Federal Minister for Privatization
- In office December 2009 – February 2011

Federal Minister for Investment
- In office November 2008 – December 2009

Senate of Pakistan
- In office 1994–2015

Personal details
- Born: 20 July 1955 (age 70) Dera Ismail Khan, Khyber Pakhtunkhwa, Pakistan
- Other political affiliations: Pakistan Muslim League (N) (2023-2025) Independent (2015-2023) Pakistan Peoples Party (2009-2015) Independent (2003-2009) Pakistan Peoples Party (1994-2003)
- Relations: Ammar Ahmed Khan (brother)

= Waqar Ahmed Khan =

Politician in Pakistan

Waqar Ahmed Khan (born July 20, 1955, in Dera Ismail Khan) is a Pakistani politician and businessman. He has been a member of the Senate of Pakistan for 21 years. Waqar was elected to the Senate of Pakistan for the first time in 1994 as the youngest ever member of the Upper House of Pakistan for a term of six years and won by an overwhelming majority, securing the largest number of electoral votes from the Provincial Assembly of the North-West Frontier Province. He served as a member of the Senate till 2015, holding positions of Federal Minister for Investment (November 2008 – December 2009) and Federal Minister for Privatization (December 2009 – February 2011).
۔ He is the Chairman of WAKGROUP - one of the business conglomerates in Pakistan whose business portfolio ranges from real estate and construction, energy and steel and fashion to consumer electronics.

==Political Background==
Many members of Waqar Ahmed Khan's family are politicians and enjoy a historic parliamentary representation in the Upper House.

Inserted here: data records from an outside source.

/-- `UNBIND_RELEASE` (R179 steps 2-3): with no frame in progress, generations advance, leases and shares
are released, array state cleared, contexts FREE. -/
def execUnbindRelease (b : BindIx) (s : State) : Result :=
  match s.binding? b.val with
  | none => .next s
  | some x =>
    if x.phase = .unbinding ∧ x.running.isNone then
      let s := (x.parts.foldl State.advanceGen s).releaseBinding b.val
      match s.bnd.cmd with
      | some (.rebind k desc) =>
        if k = b.val then
          let s := x.parts.foldl State.clearArray s
          .next (s.setCmd (.rebound x.parts x.bolts x.leases desc)).goOn
        else .next (s.parkParts x.parts)
      | some (.unbind k) =>
        let s := s.parkParts x.parts
        .next (if k = b.val then s.endCmd 0 else s)
      | _ => .next (s.parkParts x.parts)
    else .next s

/-- `BOLT_DRAIN_DONE` (R118 step 2). -/
def execBoltDrainDone (bolt : BoltIx) (s : State) : Result :=
  let x := s.bolt bolt.val
  if x.state = .draining then .next (s.setBolt bolt.val { x with state := .zeroing }) else .next s

/-- `BOLT_ZERO_DONE` (R118 step 3, R119): every line reads zero; the bolt is FREE or RETIRED. -/
def execBoltZeroDone (bolt : BoltIx) (s : State) : Result :=
  let x := s.bolt bolt.val
  if x.state = .zeroing then
    let k := s.storage bolt.val
    let s : State := { s with beam := { s.beam with
      bytes := Tab.clear (fun a => a / 2 ^ 20 == k) s.beam.bytes
      poison := Tab.clear (fun a => a / 16384 == k) s.beam.poison } }
    let s := s.setBolt bolt.val
      { x with state := if x.retireOnRelease then .retired else .free, owner := 0 }
    .next s.reapOwners.goOn
  else .next s

/-- A binding, a bundle or the HDM window holds the lease. -/
def State.leaseHeld (s : State) (id : Nat) : Bool :=
  s.bnd.bindings.any (fun x => x.2.leases.contains id) ||
  s.bnd.bundles.any (fun x => x.2.copy1 == id || x.2.copy2 == id) ||
  (s.lease? id).any fun l => l.use == .hdm

/-- `HBM_LEASE_DRAIN_END` (R121 step 3, R330): the key slot is overwritten, slot and extents free; also
for a released lease that a partition reset has meanwhile made LOST (R123). -/
def execHbmLeaseDrainEnd (lease : Nat) (s : State) : Result :=
  match s.lease? lease with
  | some l => if l.state = .draining ∨ !s.leaseHeld lease then .next (s.dropLease lease).reapOwners.goOn
              else .next s
  | none => .next s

Waqar Ahmed Khan is son of Senator Gulzar Ahmed Khan, an eminent political personality of Pakistan. The Senior Senator Gulzar Ahmed Khan held key Federal Ministries in the Government of Pakistan and remained special assistant for provincial coordination to the Prime Minister of Pakistan. Among other family members are his uncle Mukhtar Ahmed Khan elected to the Upper House and his mother Mrs. Razia Sultana who served as a member of the Lower House (National Assembly) of Pakistan. His uncle was also elected as District Nazim from Dera Ismail Khan District. His brother, Ammar Ahmed Khan served as a Senator as well.

He ran for the National Assembly of Pakistan from NA-24 Dera Ismail Khan as a candidate of the Pakistan People's Party (PPP) in the 2013 Pakistani general election, but was unsuccessful. He received 67,769 votes and was defeated by Fazal-ur-Rehman, a candidate and the leader of the Jamiat Ulema-e-Islam (F) (JUI(F)).

He ran for the National Assembly from NA-38 Dera Ismail Khan-I as an independent candidate, in the 2018 Pakistani general election but was unsuccessful. He received 18,788 votes and was defeated by Ali Amin Gandapur, a candidate of the Pakistan Tehreek-e-Insaf (PTI).

On 22 November 2023, he, along with his family, joined the Pakistan Muslim League (N) (PML(N)).

==Career==
Gulzar Ahmed Khan (father) and Waqar Ahmed Khan (son) became members of the Senate simultaneously. Waqar Ahmed Khan was elected to the Senate of Pakistan for the first time in 1994 as the youngest ever member of the Upper House of Pakistan for a six years term and won by an overwhelming majority, securing the largest number of electoral votes from the provincial assembly of KPK. He was serving his country as a member of Upper House till 2015 holding positions of Federal Minister for Investment (Nov. 2008 – Dec. 2009) and Federal Minister for Privatization (Dec. 2009 – Feb. 2011).

Waqar Ahmed Khan was active in House Business Affairs and was Chairman of Senate Standing Committee on Labour, Manpower & Overseas Pakistanis and Senate Standing Committee on Textiles. During his parliamentary career, he has also held numerous positions in the House Committees, including Senate Standing Committee on Cabinet, Senate Standing Committee on Establishment & Management Services, Standing Committee on Planning & Development, Standing Committee on Foreign Affairs & Defence, Standing Committee of the House on Water & Power and Standing Committee of the Defense & Communication. Waqar Ahmed Khan has interacted with multi-national companies as well as Development Financial Institutions (DFIs). He also has experience in international and national political and economic strategic affairs.

For his efforts in signing Trade Agreement with G-11 Countries he was awarded a Leadership Honor.

In 2013 Waqar Ahmed Khan members of his family have been embroiled in a lasting legal battle with Deutsche Bank over the property in the north London street. As result the house was repossessed.

In 2014 Senator Waqar Ahmed Khan was accused of giving Rs 500 million to the trust bank of a personal friend in the name of investment when he was the head of the Privatization Commission which was followed by the bank's bankruptcy.